WHAT IS BEING ASKED: The lines needed are those from the start of the records through the line holding "let power := cause = 0", each copied exactly.

RECORDS PROVIDED:
.....
-- ==== Sys2Proof/Machine/Clocks.lean ====
section
/-! DEFINITION. Sys2Proof/Machine/Clocks.lean: clocks, resets, supply monitoring (R454 to R476), reset release
(R308, R462), the debug port (R310, R311) and the TAP (R490, R494). -/
namespace Sys2Proof.Machine

abbrev E_RSTKEY : Nat := 0x88

/-! ### Chip reset (R460, R461) -/

/-- A chip reset with the bit of its cause in RST_CAUSE; a power-on clears the causes and the count first, a rail names itself in
RST_RAIL. The fuses, the flash contents, RST_CAUSE and RST_COUNT survive; DRAM is left for boot to zero; the TAP has its own
reset. (DESIGN CHOICE, log 12; DEDUCED, log 78). -/
def State.chipReset (s : State) (cause : Nat) (rail : Option Nat) : State :=
  let w := s.rd .clkrst CLKRST.RST_CAUSE
  let w := setBit w cause true
  let w := match rail with | some c => setBits w 19 16 c | none => w
  let power := cause = 0
  let t : State := { State.reset with
    pending := s.pending, flash := s.flash, dram := s.dram, poison := s.poison, freeCtr := s.freeCtr, sent := s.sent,
    tap := if power then .idcode else s.tap, padsTaken := if power then false else s.padsTaken }
  if power then t
  else (t.wr .clkrst CLKRST.RST_CAUSE w).wrn .clkrst CLKRST.RST_COUNT
    (satAdd 0xFFFF (s.rd .clkrst CLKRST.RST_COUNT).toNat 1)

/-- POWER_ON (R460): VDD_CORE rises. (DEDUCED, log 78). -/
def execPowerOn (s : State) : Result := .next (s.chipReset 0 none)
/-- PORST (R460, R486): PORST_N has been low for 5 µs. -/
def execPorst (s : State) : Result := .next (s.chipReset 1 none)
/-- ROOT_PLL_LOCK_LOSS (R459): the root PLL loses lock while the reference is good. -/
def execRootPllLockLoss (s : State) : Result :=
  if bit (s.rd .clkrst CLKRST.CLK_STS) 2 then .next s else .next (s.chipReset 3 none)
/-- DEBUG_RESET_REQ (R310, R460): the unlocked debug port asks for a chip reset; a stopped or isolated DEBUG asks for none (R27, R46).
(DEDUCED, log 121). -/
def execDebugResetReq (s : State) : Result :=
  if s.working .debug ∧ bit (s.rd .debug DEBUG.DBG_STS) 0 then .next (s.chipReset 5 none) else .next s
/-- THERMAL_TRIP (R470): a sensor has been at or above T_TRIP for 1 ms; `code` is its temperature. -/
def execThermalTrip (code : BitVec 10) (s : State) : Result :=
  if s.working .pwrmon ∧ s.rdf .pwrmon PWRMON.TEMP_STS 25 16 ≤ code.toNat then .next (s.chipReset 6 none) else .next s

/-- The two boot slots of the flash device with the contents that someone outside gave them (R445). -/
def State.bootSlots (s : State) (slots : Option (List Byte × List Byte)) : State :=
  match slots with
  | none => s
  | some (a, b) => { s with flash := putFlash (putFlash (eraseFlash s.flash 0 0x20_0000) 0 (a.take 0x10_0000)) 0x10_0000 (b.take 0x10_0000) }

/-- RESET_RELEASE (R308, R462, R482): reset is released, UNIT_SEL is sampled, BOOT starts at STAGE 0 and FUSE reads its array. `slots`
are the boot slots where the flash device was programmed outside the unit. (DESIGN CHOICE, log 11; PRESUMED, log 149). -/
def execResetRelease (unitB : Bool) (slots : Option (List Byte × List Byte)) (s : State) : Result :=
  if s.clk.released then .next s
  else
    let t : State := { s.bootSlots slots with clk := { s.clk with released := true, releasedAt := s.time.elapsed }, unitB := unitB }
    let t := t.wrf .clkrst CLKRST.CLK_STS 1 1 1
    let t := t.wrn .fuse FUSE.FUSE_STS
      (b2n Config.debugDisable * 8 + b2n (decide (Config.bootKeyHash ≠ 0)) * 4 + b2n (decide (Config.prodRoot ≠ 0)) * 2 + 1)
    let t := (t.wr2 .fuse FUSE.DSN_LO Config.serial.toNat).wrn .fuse FUSE.FUSE_IDS
      (Config.mfrId.toNat * 65536 + Config.vendor.toNat)
    .next ((List.range 12).foldl (fun t k =>
      t.wrn .fuse (FUSE.KEYHASH k) (Config.bootKeyHash.toNat / 2 ^ (32 * k))) t)

/-! ### The reference (R457, R458) -/

/-- The holdover time that a REF_FAIL record carries, in ms. -/
def State.refRecord (s : State) (failed : Bool) (ms : Nat) : State :=
  (s.raise .clkrst 16).emit .clkrst 0x0C2 0 ([BitVec.ofNat 8 (b2n failed), 0, 0, 0] ++ leBytes 4 (min 0xFFFF_FFFF ms))

/-- REF_FAIL (R457): the reference is declared failed, its edges missing or (`edges`) its phase error too large; the root PLL
enters holdover. -/
def execRefFail (edges : Bool) (s : State) : Result :=
  if bit (s.rd .clkrst CLKRST.CLK_STS) 3 then .next s
  else
    let t := (s.wrf .clkrst CLKRST.CLK_STS 3 2 3).wrf .clkrst CLKRST.CLK_STS 1 1 (b2n edges)
    let t : State := { t with clk := { t.clk with refSince := t.time.elapsed, holdMs := 0 } }
    done s ((t.bump .clkrst CLKRST.REF_LOSSES).refRecord true 0)

/-- REF_RETURN (R458): the reference has been good for 10 ms and pull-in begins. -/
def execRefReturn (s : State) : Result :=
  if ¬ bit (s.rd .clkrst CLKRST.CLK_STS) 3 ∨ s.time.elapsed < s.clk.refSince + 10000000 * nsU then .next s
  else
    let t := (s.wrf .clkrst CLKRST.CLK_STS 3 3 0).wrf .clkrst CLKRST.CLK_STS 1 1 1
    .next { t with clk := { t.clk with holdMs := (t.time.elapsed - t.clk.refSince) / (1000000 * nsU) } }

/-- REF_FAIL_CLEAR (R458): the phase error has stayed below 0.1 ns for 10 ms. -/
def execRefFailClear (s : State) : Result :=
  if bits (s.rd .clkrst CLKRST.CLK_STS) 3 2 = 1 then
    done s ((s.wrf .clkrst CLKRST.CLK_STS 2 2 0).refRecord false s.clk.holdMs)
  else .next s

/-! ### SerDes PLLs (R455) -/

/-- A change of a SerDes PLL's lock: its bits, SD_LOCK_CHG and its record. -/
def State.sdLock (s : State) (n : Nat) (lock : Bool) : State :=
  let s := (s.wrf .clkrst CLKRST.CLK_STS (4 + n) (4 + n) (b2n lock)).wrn .clkrst (win (1 + n) CLKRSTW.PLL_STS) (b2n lock)
  ((s.raise .clkrst 17).raiseCell .clkrst (1 + n) 0).emitAt .clkrst (1 + n) 0x0C3 0 [BitVec.ofNat 8 n, BitVec.ofNat 8 (b2n lock)]

/-- SD_PLL_LOCK_LOSS (R455): while PLL 0 is out of lock the port links and the Hinge link are down, while PLL 1 is the PCIe
link. -/
def execSdPllLockLoss (n : Fin 2) (s : State) : Result :=
  if ¬ bit (s.rd .clkrst CLKRST.CLK_STS) (4 + n.val) then .next s
  else
    let t := (s.bump .clkrst (win (1 + n.val) CLKRSTW.LOCK_LOSSES)).sdLock n.val false
    done s (if n.val = 0 then ((List.range 5).foldl (fun t p => t.linkDown p) t).hingeDown else t.linkLost)

/-- SD_PLL_LOCK (R455): a SerDes PLL regains lock. -/
def execSdPllLock (n : Fin 2) (s : State) : Result :=
  if bit (s.rd .clkrst CLKRST.CLK_STS) (4 + n.val) then .next s else done s (s.sdLock n.val true)

/-! ### Supplies (R467 to R471) -/

/-- Rail `c` is below warning. -/
def State.railBelow (s : State) (c : Nat) : Bool := bit (s.rd .pwrmon PWRMON.PWR_STS) c

/-- The monitor of rail `c` is in service. -/
def State.watches (s : State) (c : Nat) : Bool := s.working .pwrmon && !s.quarantined .pwrmon c

/-- RAIL_BELOW_WARN (R468, R469): rail `c` has given WARN_FILT consecutive samples below RAIL_WARN, the last of `mv`.
(DEDUCED, log 108). -/
def execRailBelowWarn (c : Fin 9) (mv low : BitVec 12) (s : State) : Result :=
  if ¬ s.watches c.val ∨ s.railBelow c.val ∨ s.rail c.val PWRMONW.RAIL_WARN ≤ mv.toNat then .next s
  else
    let t := (s.flashHold.railSample c.val mv.toNat low.toNat).raiseCell .pwrmon c.val 0
    let t := (t.wrf .pwrmon PWRMON.PWR_STS c.val c.val 1).wrf .pwrmon PWRMON.PWR_STS 9 9 0
    let first := !s.pwrWarn
    let t := if s.clk.dipped.testBit c.val ∧ ¬ first then t
      else (t.bump .pwrmon (win c.val PWRMONW.RAIL_DIPS)).modClk (fun k => { k with dipped := k.dipped ||| 2 ^ c.val })
    if first then
      let t := (t.modClk (fun k => { k with
          dipped := 2 ^ c.val, minRail := c.val, minMv := min mv.toNat low.toNat, dipAt := t.time.elapsed })).wrf .pwrmon
        PWRMON.PWR_STS 31 31 1
      done s (((t.bump .pwrmon PWRMON.DIPS).raise .pwrmon 16).emit .pwrmon 0x0C0 0
        (leBytes 2 (bits (t.rd .pwrmon PWRMON.PWR_STS) 8 0)))
    else done s t

/-- RAIL_ABOVE_WARN (R468): a rail that was below warning gives a sample of `mv`, at or above RAIL_WARN + RAIL_HYST; with every
rail above warning the 100 µs run. -/
def execRailAboveWarn (c : Fin 9) (mv low : BitVec 12) (s : State) : Result :=
  if ¬ s.watches c.val ∨ ¬ s.railBelow c.val ∨ mv.toNat < s.rail c.val PWRMONW.RAIL_WARN + s.rail c.val PWRMONW.RAIL_HYST then .next s
  else
    let t := (s.railSample c.val mv.toNat low.toNat).wrf .pwrmon PWRMON.PWR_STS c.val c.val 0
    .next (if bits (t.rd .pwrmon PWRMON.PWR_STS) 8 0 = 0 then
        (t.wrf .pwrmon PWRMON.PWR_STS 9 9 1).modClk (fun k => { k with recAt := s.time.elapsed })
      else t)

/-- PWR_WARN_CLEAR (R469): every rail has been above warning for 100 µs without a break. -/
def execPwrWarnClear (s : State) : Result :=
  if ¬ s.working .pwrmon ∨ ¬ s.pwrWarn ∨ bits (s.rd .pwrmon PWRMON.PWR_STS) 8 0 ≠ 0 ∨ s.time.elapsed < s.clk.recAt + 100 * usU then
    .next s
  else
    let t := (s.wrn .pwrmon PWRMON.PWR_STS 0).raise .pwrmon 17
    let t : State := { t with clk := { t.clk with dipped := 0 } }
    done s (t.emit .pwrmon 0x0C1 0 (leBytes 2 s.clk.dipped ++ leBytes 1 s.clk.minRail ++ [0] ++ leBytes 2 s.clk.minMv ++ [0, 0] ++
      leBytes 4 (min 0xFFFF_FFFF ((s.time.elapsed - s.clk.dipAt) / nsU)) ++ leBytes 4 0))

/-- RAIL_BELOW_RESET (R468): rail `c` has given RST_FILT consecutive samples below RAIL_RST. -/
def execRailBelowReset (c : Fin 9) (mv : BitVec 12) (s : State) : Result :=
  if ¬ s.watches c.val ∨ s.rail c.val PWRMONW.RAIL_RST ≤ mv.toNat then .next s else .next (s.chipReset 2 (some c.val))

/-- TEMP_WARN (R470): the sensor of the block that `source` names (R366) rises above T_WARN. -/
def execTempWarn (source : BitVec 16) (code : BitVec 10) (s : State) : Result :=
  if ¬ s.working .pwrmon then .next s else
  let t := s.tempSample source.toNat code.toNat
  if (s.rd .pwrmon PWRMON.TEMP_CFG).toNat < code.toNat then
    done s ((t.raise .pwrmon 18).emit .pwrmon 0x0C5 0 (leBytes 2 source.toNat ++ leBytes 2 code.toNat))
  else .next t

/-! ### Registers (R464, R472 to R475) -/

/-- (DEDUCED, log 109). -/
def rstKeyRule : Rule where
  apply := fun s _ v =>
    if v = 0xC0DE_7720 then { s with clk := { s.clk with keyAt := some s.time.elapsed } } else s
/-- (DEDUCED, log 109). -/
def rstGoRule : Rule where
  check := fun s _ v =>
    if fld v 0 0 = 1 ∧ ¬ s.clk.keyAt.any (fun k => decide (s.time.elapsed ≤ k + 10 * usU)) then some E_RSTKEY else none
  apply := fun s _ v => if fld v 0 0 = 1 then s.chipReset 4 none else s

/-- RST_GO (R464): a write of RST_GO with GO. -/
def execRstGo (src : Src) (s : State) : Result := done s (s.writeReg rstGoRule src .clkrst CLKRST.RST_GO 1)

def clkClrRule : Rule where
  apply := fun s _ v =>
    if fld v 0 0 = 1 then s.zero .clkrst (CLKRST.REF_LOSSES :: (List.range 3).map (fun c => win c CLKRSTW.LOCK_LOSSES)) else s

/-- The rules of CLKRST's registers. -/
def clkrstRule (o : Nat) : Rule :=
  if o = CLKRST.RST_KEY then rstKeyRule
  else if o = CLKRST.RST_GO then rstGoRule
  else if o = CLKRST.CNT_CLR then clkClrRule
  else {}

/-- Nominal voltages of the rails in mV (R467). -/
def railNominal (c : Nat) : Nat := [750, 850, 1800, 900, 1200, 1050, 500, 1800, 3300].getD c 0

def pwrCfgRule : Rule where
  legal := fun _ _ v =>
    (if fld v 7 0 = 0 ∨ 100 < fld v 7 0 then [(0, E_RANGE)] else []) ++
    (if fld v 15 8 = 0 ∨ 100 < fld v 15 8 then [(8, E_RANGE)] else [])
def tempCfgRule : Rule where
  legal := fun s _ v => if s.rdf .pwrmon PWRMON.TEMP_STS 25 16 ≤ v then [(0, E_RANGE)] else []
def railWarnRule (c : Nat) : Rule where
  legal := fun _ _ v => if 98 * railNominal c < 100 * v then [(0, E_RANGE)] else []
  check := fun s _ v => if v < s.rail c PWRMONW.RAIL_RST + s.rail c PWRMONW.RAIL_HYST then some E_CONFLICT else none
def railRstRule (c : Nat) : Rule where
  legal := fun _ _ v =>
    if 100 * v < 90 * railNominal c ∨ 95 * railNominal c < 100 * v then [(0, E_RANGE)] else []
  check := fun s _ v => if s.rail c PWRMONW.RAIL_WARN < v + s.rail c PWRMONW.RAIL_HYST then some E_CONFLICT else none
def railHystRule : Rule where
  legal := fun _ _ v => if v = 0 ∨ 50 < v then [(0, E_RANGE)] else []
def pwrClrRule : Rule where
  apply := fun s _ v =>
    if fld v 0 0 = 0 then s
    else (List.range 9).foldl (fun t c => (t.wrn .pwrmon (win c PWRMONW.RAIL_MIN) 4095).wrn .pwrmon (win c PWRMONW.RAIL_DIPS) 0)
      (s.zero .pwrmon [PWRMON.DIPS])

/-- The rules of PWRMON's registers. -/
def pwrmonRule (o : Nat) : Rule :=
  if o = PWRMON.PWR_CFG then pwrCfgRule
  else if o = PWRMON.TEMP_CFG then tempCfgRule
  else if o = PWRMON.CNT_CLR then pwrClrRule
  else if 0x800 ≤ o then
    let c := (o - 0x800) / 0x80
    let w := (o - 0x800) % 0x80
    if w = PWRMONW.RAIL_WARN then railWarnRule c
    else if w = PWRMONW.RAIL_RST then railRstRule c
    else if w = PWRMONW.RAIL_HYST then railHystRule
    else {}
  else {}

/-! ### The debug port and the TAP (R310, R490, R494) -/

/-- DEBUG_UNLOCK (R310, R354): the unlock protocol ends on the TAP, completed or (`ok` false) failed; a stopped or isolated DEBUG
serves none (R27, R46). (DEDUCED, log 121). -/
def execDebugUnlock (ok : Bool) (s : State) : Result :=
  let t : State := { s with tap := .debug }
  if ¬ s.working .debug then .next t
  else if Config.debugDisable ∨ bit (s.rd .debug DEBUG.DBG_CTL) 0 ∨ ¬ ok then
    done s ((t.bumpf .debug DEBUG.DBG_STS 31 16).raise .debug 17)
  else if bit (s.rd .debug DEBUG.DBG_STS) 0 then .next t
  else done s (((t.wrf .debug DEBUG.DBG_STS 0 0 1).raise .debug 16).krUnlock)

/-- DBG_LOCKOUT (R310): a write of DBG_CTL with LOCKOUT. -/
def execDbgLockout (src : Src) (s : State) : Result := done s (s.writeReg {} src .debug DEBUG.DBG_CTL 1)

/-- A TAP instruction is loaded; one that takes the pads holds them until the next Test-Logic-Reset (R494). (DEDUCED, log 118). -/
def State.tapLoad (s : State) (i : Tap) : State := { s with tap := i, padsTaken := s.padsTaken || i.takesPads }

/-- BYPASS (R490). -/
def execBypass (s : State) : Result := .next (s.tapLoad .bypass)
/-- IDCODE (R490). -/
def execIdcode (s : State) : Result := .next (s.tapLoad .idcode)
/-- SAMPLE/PRELOAD (R490). -/
def execSamplePreload (s : State) : Result := .next (s.tapLoad .samplePreload)
/-- EXTEST (R494). -/
def execExtest (s : State) : Result := .next (s.tapLoad .extest)
/-- EXTEST_PULSE (R490, R494). -/
def execExtestPulse (s : State) : Result := .next (s.tapLoad .extestPulse)
/-- EXTEST_TRAIN (R490, R494). -/
def execExtestTrain (s : State) : Result := .next (s.tapLoad .extestTrain)
/-- CLAMP (R490, R494). -/
def execClamp (s : State) : Result := .next (s.tapLoad .clamp)
/-- HIGHZ (R490, R494). -/
def execHighz (s : State) : Result := .next (s.tapLoad .highz)
/-- TAP_RESET (R494): TRST_N, or the Test-Logic-Reset state: IDCODE is loaded and the pads return to the device.
(DEDUCED, log 118). -/
def execTapReset (s : State) : Result := .next { s with tap := .idcode, padsTaken := false }

/-- The word that the IDCODE instruction shifts out (R490). -/
def idcode : Word := BitVec.ofNat 32 (0xB * 2 ^ 28 + 0x7720 * 2 ^ 12 + Config.mfrId.toNat * 2 + 1)

end Sys2Proof.Machine
end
.....
OUTPUT OF THE TASK:
-- ==== Sys2Proof/Machine/Clocks.lean ====
section
/-! DEFINITION. Sys2Proof/Machine/Clocks.lean: clocks, resets, supply monitoring (R454 to R476), reset release
(R308, R462), the debug port (R310, R311) and the TAP (R490, R494). -/
namespace Sys2Proof.Machine

abbrev E_RSTKEY : Nat := 0x88

/-! ### Chip reset (R460, R461) -/

/-- A chip reset with the bit of its cause in RST_CAUSE; a power-on clears the causes and the count first, a rail names itself in
RST_RAIL. The fuses, the flash contents, RST_CAUSE and RST_COUNT survive; DRAM is left for boot to zero; the TAP has its own
reset. (DESIGN CHOICE, log 12; DEDUCED, log 78). -/
def State.chipReset (s : State) (cause : Nat) (rail : Option Nat) : State :=
  let w := s.rd .clkrst CLKRST.RST_CAUSE
  let w := setBit w cause true
  let w := match rail with | some c => setBits w 19 16 c | none => w
  let power := cause = 0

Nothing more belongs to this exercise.